Saved entries:
>>>>>
/-- Major opcode 0 is the only row whose well-formedness rests on the FIXED rows standing before it. -/
theorem decodeByMajor_answer (h1 : op ≠ 0x00E0#16) (h2 : op ≠ 0x00EE#16) :
    DecodeAnswer op (decodeByMajor op (splitOpcode op)) := by
  unfold decodeByMajor
  refine .ite (fun hi => .row (system_wf h1 h2 hi) (nnn_eq_word hi)) fun _ => ?_
  refine .ite (fun hi => .row rfl (nnn_eq_word hi)) fun _ => ?_
  refine .ite (fun hi => .row rfl (nnn_eq_word hi)) fun _ => ?_
  refine .ite (fun hi => .row rfl (xnn_eq_word hi rfl)) fun _ => ?_
  refine .ite (fun hi => .row rfl (xnn_eq_word hi rfl)) fun _ => ?_
  refine .ite (fun hi => .ite (.row rfl <| nibbles_eq_word hi ·) (.unknown <| .inl ⟨.inl hi, ·⟩)) fun _ => ?_
  refine .ite (fun hi => .row rfl (xnn_eq_word hi rfl)) fun _ => ?_
  refine .ite (fun hi => .row rfl (xnn_eq_word hi rfl)) fun _ => ?_
  refine .ite (fun hi => decodeAlu_answer hi) fun _ => ?_
  refine .ite (fun hi => .ite (.row rfl <| nibbles_eq_word hi ·) (.unknown <| .inl ⟨.inr hi, ·⟩)) fun _ => ?_
  refine .ite (fun hi => .row rfl (nnn_eq_word hi)) fun _ => ?_
  refine .ite (fun hi => .row (jumpWithOffset_wf op) (nnn_eq_word hi)) fun _ => ?_
  refine .ite (fun hi => .row rfl (xnn_eq_word hi rfl)) fun _ => ?_
  refine .ite (fun hi => .row rfl (nibbles_eq_word hi rfl)) fun _ => ?_
  refine .ite (fun hi => decodeKeySkip_answer hi) fun _ => ?_
  have hi : (splitOpcode op).i = 0xF#4 := by bv_omega
  exact decodeMisc_answer hi

theorem decode_answer (op : Word) : DecodeAnswer op (decode op) := by
  unfold decode
  split_ifs with h1 h2
  · exact .row rfl h1.symm
  · exact .row rfl h2.symm
  · exact decodeByMajor_answer h1 h2

/-- Settles O2: the answer of `decode_answer` that is an instruction. -/
theorem encodeOfDecode : Obligations.EncodeOfDecode := by
  intro op i h
  have hanswer := decode_answer op
  rw [h] at hanswer
  cases hanswer with
  | row hwf hword => exact ⟨hwf, hword⟩

/-! The rows of the opcode map (30 R84). -/

theorem encode_matches_row (i : Instr) : Laws.EncodedRow.Statement i := by
  cases i with
  | displayClear => exact Laws.EncodedRow.displayClear
  | subroutineReturn => exact Laws.EncodedRow.subroutineReturn
  | system nnn => exact Laws.EncodedRow.system nnn
  | jump nnn => exact Laws.EncodedRow.jump nnn
  | subroutineCall nnn => exact Laws.EncodedRow.subroutineCall nnn
  | skipIfVxEqualsValue x nn => exact Laws.EncodedRow.skipIfVxEqualsValue x nn
  | skipIfVxNotEqualsValue x nn => exact Laws.EncodedRow.skipIfVxNotEqualsValue x nn
  | skipIfVxEqualsVy x y => exact Laws.EncodedRow.skipIfVxEqualsVy x y
  | setRegisterWithValue x nn => exact Laws.EncodedRow.setRegisterWithValue x nn
  | addValueToRegister x nn => exact Laws.EncodedRow.addValueToRegister x nn
  | setVxWithVy x y => exact Laws.EncodedRow.setVxWithVy x y
  | orVxWithVy x y => exact Laws.EncodedRow.orVxWithVy x y
  | andVxWithVy x y => exact Laws.EncodedRow.andVxWithVy x y
  | xorVxWithVy x y => exact Laws.EncodedRow.xorVxWithVy x y
  | addVxWithVy x y => exact Laws.EncodedRow.addVxWithVy x y
  | subtractVxWithVy x y => exact Laws.EncodedRow.subtractVxWithVy x y
  | shift1RightVxWithVy x y => exact Laws.EncodedRow.shift1RightVxWithVy x y
  | subtractVyWithVx x y => exact Laws.EncodedRow.subtractVyWithVx x y
  | shift1LeftVxWithVy x y => exact Laws.EncodedRow.shift1LeftVxWithVy x y
  | skipIfVxNotEqualsVy x y => exact Laws.EncodedRow.skipIfVxNotEqualsVy x y
  | setIndex nnn => exact Laws.EncodedRow.setIndex nnn
  | jumpWithOffset x nnn => exact Laws.EncodedRow.jumpWithOffset x nnn
  | random x nn => exact Laws.EncodedRow.random x nn
  | displayDraw x y n => exact Laws.EncodedRow.displayDraw x y n
  | skipIfKeyPressed x => exact Laws.EncodedRow.skipIfKeyPressed x
  | skipIfKeyNotPressed x => exact Laws.EncodedRow.skipIfKeyNotPressed x
  | getDelayTimer x => exact Laws.EncodedRow.getDelayTimer x
  | waitForKey x => exact Laws.EncodedRow.waitForKey x
  | setDelayTimer x => exact Laws.EncodedRow.setDelayTimer x
  | setSoundTimer x => exact Laws.EncodedRow.setSoundTimer x
  | addToIndex x => exact Laws.EncodedRow.addToIndex x
  | setIndexToCharacter x => exact Laws.EncodedRow.setIndexToCharacter x
  | storeBcd x => exact Laws.EncodedRow.storeBcd x
  | storeRegisters x => exact Laws.EncodedRow.storeRegisters x
  | loadRegisters x => exact Laws.EncodedRow.loadRegisters x

/-- A word that matches the 0NNN row has major opcode 0 (30 R84). -/
theorem major_eq_zero_of_mask (h : op &&& 0xF000#16 = 0x0000#16) : (splitOpcode op).i = 0x0#4 := by
  have hmask : (splitOpcode (op &&& 0xF000#16)).i = (splitOpcode op).i := by
    simp only [splitOpcode, BitVec.extractLsb'_and]
    exact BitVec.and_allOnes
  rw [← hmask, h]
  decide

theorem splitOpcode_nnn_eq_setWidth (op : Word) : (splitOpcode op).nnn = op.setWidth 12 :=
  BitVec.eq_of_toNat_eq (by simp [splitOpcode])

theorem decode_system (h1 : op ≠ 0x00E0#16) (h2 : op ≠ 0x00EE#16) (hi : (splitOpcode op).i = 0x0#4) :
    decode op = .ok (.system (splitOpcode op).nnn) := by
  rw [decode, if_neg h1, if_neg h2, decodeByMajor, if_pos hi]

/-- Settles O3: a decoded word is its instruction's encoding (O2), which matches the row; the FIXED words are evaluated, and every
other word with major opcode 0 is a System word. -/
theorem decodedWordMatchesRow : Obligations.DecodedWordMatchesRow := by
  refine ⟨fun op i h => ?_, by decide, by decide, fun op hmask h1 h2 => ?_⟩
  · obtain ⟨-, rfl⟩ := encodeOfDecode op i h
    exact encode_matches_row i
  · rw [decode_system h1 h2 (major_eq_zero_of_mask hmask), splitOpcode_nnn_eq_setWidth]

/-! The unknown words (30 R86). -/

theorem Fields.Unknown.major_ne_zero {f : Fields} (h : f.Unknown) : f.i ≠ 0x0#4 := by
  intro hi
  simp [Fields.Unknown, hi] at h

/-- A word of one of the five classes is refused: its major opcode selects the class, and its function code none of the rows. -/
theorem decode_of_unknown (h : (splitOpcode op).Unknown) : decode op = .error (.unknownOpcode op) := by
  rw [decode_of_major h.major_ne_zero]
  rcases h with ⟨hi | hi, hn⟩ | ⟨hi, hn⟩ | ⟨hi, hnn⟩ | ⟨hi, hnn⟩
  · simp [decodeByMajor, hi, hn]
  · simp [decodeByMajor, hi, hn]
  · simp_all [decodeByMajor, decodeAlu]
  · simp_all [decodeByMajor, decodeKeySkip]
  · simp_all [decodeByMajor, decodeMisc]

theorem decode_error_iff : decode op = .error (.unknownOpcode op) ↔ (splitOpcode op).Unknown := by
  refine ⟨fun h => ?_, decode_of_unknown⟩
  have hanswer := decode_answer op
  rw [h] at hanswer
  cases hanswer with
  | unknown hunknown => exact hunknown

theorem splitOpcode_i_toNat (op : Word) : (splitOpcode op).i.toNat = op.toNat / 4096 := by
  have hlt := op.isLt
  simp only [splitOpcode, BitVec.extractLsb'_toNat, Nat.shiftRight_eq_div_pow]
  omega

theorem splitOpcode_n_toNat (op : Word) : (splitOpcode op).n.toNat = op.toNat % 16 := by
  simp [splitOpcode]

theorem splitOpcode_nn_toNat (op : Word) : (splitOpcode op).nn.toNat = op.toNat % 256 := by
  simp [splitOpcode]

/-- Settles O4: the classes by fields, read as numbers. -/
theorem unknownWordClasses : Obligations.UnknownWordClasses := by
  intro op
  rw [decode_error_iff]
  simp [Fields.Unknown, BitVec.toNat_eq, splitOpcode_i_toNat, splitOpcode_n_toNat, splitOpcode_nn_toNat]

/-- Settles O5: each word is evaluated. -/
theorem sampleWordsDecode : Obligations.SampleWordsDecode := by
  unfold Obligations.SampleWordsDecode
  decide

end Sys2Proof

/-! PROOFS. The execution cycle (spec 40): the instruction step's three ways to go, good runs, and what no instruction reads: the
toggles outside their four families, and the timers. -/

namespace Sys2Proof.Machine

variable {s : State} {i : Instr}

/-! The instruction step (40 R110 to R115). -/

/-- The word two bytes make, as a number: the byte at the lower address counts 256-fold (20 R53). -/
theorem readWord_toNat (s : State) (a : Nat) :
    (s.readWord a).toNat = (s.readByte a).toNat * 256 + (s.readByte (a + 1)).toNat := by
  have hlow := (s.readByte (a + 1)).isLt
  rw [State.readWord, assembleWord, BitVec.toNat_append, Nat.shiftLeft_eq, mul_comm, ← Nat.two_pow_add_eq_or_of_lt hlow]

/-- Settles O6: the given word is the word at pc, and each way the sequencer goes has its lemma. -/
theorem stepInstructionSequence : Obligations.StepInstructionSequence := by
  refine fun s => ⟨fun _ => stepInstruction_waiting, stepInstruction_fault, fun hx hp op hop => ?_⟩
  obtain rfl : op = s.readWord s.pc.toNat := BitVec.eq_of_toNat_eq (hop.trans (readWord_toNat s _).symm)
  exact ⟨fun _ => stepInstruction_run hx hp, stepInstruction_unknown hx hp⟩

/-- Settles O9: beginning the operation leaves xs and pc alone, so the fault is that of the instruction step. -/
theorem fetchOutsideMemoryFaults : Obligations.FetchOutsideMemoryFaults := fun s hop hx hp =>
  (step_of_next hop).trans (stepInstruction_fault (s := beginOperation s) hx hp)

/-! Good runs (40 R120). -/

/-- Settles O52: by induction on the number of steps, each of which keeps the invariant (O50). -/
theorem cleanRunKeepsInvariant : Obligations.CleanRunKeepsInvariant := by
  intro n
  induction n with
  | zero => rintro s _ hinv rfl; exact hinv
  | succ n ih =>
    rintro s t hinv ⟨u, ⟨hstep, -⟩, hrun⟩
    exact ih u t (stepKeepsInvariant s u hinv hstep) hrun

/-! What an instruction does under another configuration and other timers (40 R118, R119; 10 R26). -/

/-- The configuration and the timers changed, each by its own function, and nothing else: the common form of `withToggles`,
`setDelay` and `setSound`. -/
def State.retune (c : Config → Config) (dt st : Byte → Byte) (s : State) : State :=
  { s with cfg := c s.cfg, delayTimer := dt s.delayTimer, soundTimer := st s.soundTimer }

/-- The configuration part of `withToggles`. -/
def setToggles (a b c d : Bool) (cfg : Config) : Config :=
  { cfg with shiftIgnoresVy := a, jumpReadsFromVx := b, addToIndexStoresOverflow := c, storeLoadModifiesI := d }

theorem mapState_mapState (f g : State → State) (ans : Answer) : mapState f (mapState g ans) = mapState (f ∘ g) ans := by
  rcases ans with _ | ⟨_, _⟩ | _ <;> rfl

/-- The range check looks at no state, and a stop carries the state it was given (20 R56). -/
theorem mapState_guardAccess (g : State → State) (a n : Nat) (s : State) (k : Answer) :
    mapState g (guardAccess a n s k) = guardAccess a n (g s) (mapState g k) := by
  unfold guardAccess
  split <;> rfl

/-- An instruction does the same under another configuration and other timers, provided what it reads or writes of them is left as
it is: the toggles for the four families, DT for FX07 and FX15, ST for FX18. `STACK_DEPTH`, which 2NNN reads, is left as it is
throughout. -/
theorem exec_retune {c : Config → Config} {dt st : Byte → Byte} (hdepth : ∀ cfg, (c cfg).stackDepth = cfg.stackDepth)
    (htoggles : readsToggles i = true → c = id) (hget : ∀ x, i = .getDelayTimer x → dt = id)
    (hset : ∀ x, i = .setDelayTimer x → dt = id) (hsound : ∀ x, i = .setSoundTimer x → st = id) (s : State) :
    exec i (s.retune c dt st) = mapState (State.retune c dt st) (exec i s) := by
  cases i with
  | shift1RightVxWithVy | shift1LeftVxWithVy | jumpWithOffset | addToIndex => obtain rfl := htoggles rfl; rfl
  | storeRegisters | loadRegisters => obtain rfl := htoggles rfl; exact Eq.symm (mapState_guardAccess _ _ _ s _)
  | displayDraw | storeBcd => exact Eq.symm (mapState_guardAccess _ _ _ s _)
  | getDelayTimer x => obtain rfl := hget x rfl; rfl
  | setDelayTimer x => obtain rfl := hset x rfl; rfl
  | setSoundTimer x => obtain rfl := hsound x rfl; rfl
  | subroutineReturn =>
    obtain ⟨_, _, _, stack⟩ := s
    cases stack <;> rfl
  | subroutineCall nnn =>
    simp only [exec, execSubroutineCall, State.retune, hdepth]
    split <;> rfl
  | skipIfKeyPressed x | skipIfKeyNotPressed x => exact Eq.symm (apply_ite (mapState _) (keyValid (s.getV x) = true) _ _)
  | _ => rfl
<<<<<
▶ TASK STATEMENT
Taking the records above, retype every line from the one with "rfl; exact hinv" down to the one with "them is left as", exactly and with nothing else.

▶ EXERCISE ANSWER
  | zero => rintro s _ hinv rfl; exact hinv
  | succ n ih =>
    rintro s t hinv ⟨u, ⟨hstep, -⟩, hrun⟩
    exact ih u t (stepKeepsInvariant s u hinv hstep) hrun

/-! What an instruction does under another configuration and other timers (40 R118, R119; 10 R26). -/

/-- The configuration and the timers changed, each by its own function, and nothing else: the common form of `withToggles`,
`setDelay` and `setSound`. -/
def State.retune (c : Config → Config) (dt st : Byte → Byte) (s : State) : State :=
  { s with cfg := c s.cfg, delayTimer := dt s.delayTimer, soundTimer := st s.soundTimer }

/-- The configuration part of `withToggles`. -/
def setToggles (a b c d : Bool) (cfg : Config) : Config :=
  { cfg with shiftIgnoresVy := a, jumpReadsFromVx := b, addToIndexStoresOverflow := c, storeLoadModifiesI := d }

theorem mapState_mapState (f g : State → State) (ans : Answer) : mapState f (mapState g ans) = mapState (f ∘ g) ans := by
  rcases ans with _ | ⟨_, _⟩ | _ <;> rfl

/-- The range check looks at no state, and a stop carries the state it was given (20 R56). -/
theorem mapState_guardAccess (g : State → State) (a n : Nat) (s : State) (k : Answer) :
    mapState g (guardAccess a n s k) = guardAccess a n (g s) (mapState g k) := by
  unfold guardAccess
  split <;> rfl

/-- An instruction does the same under another configuration and other timers, provided what it reads or writes of them is left as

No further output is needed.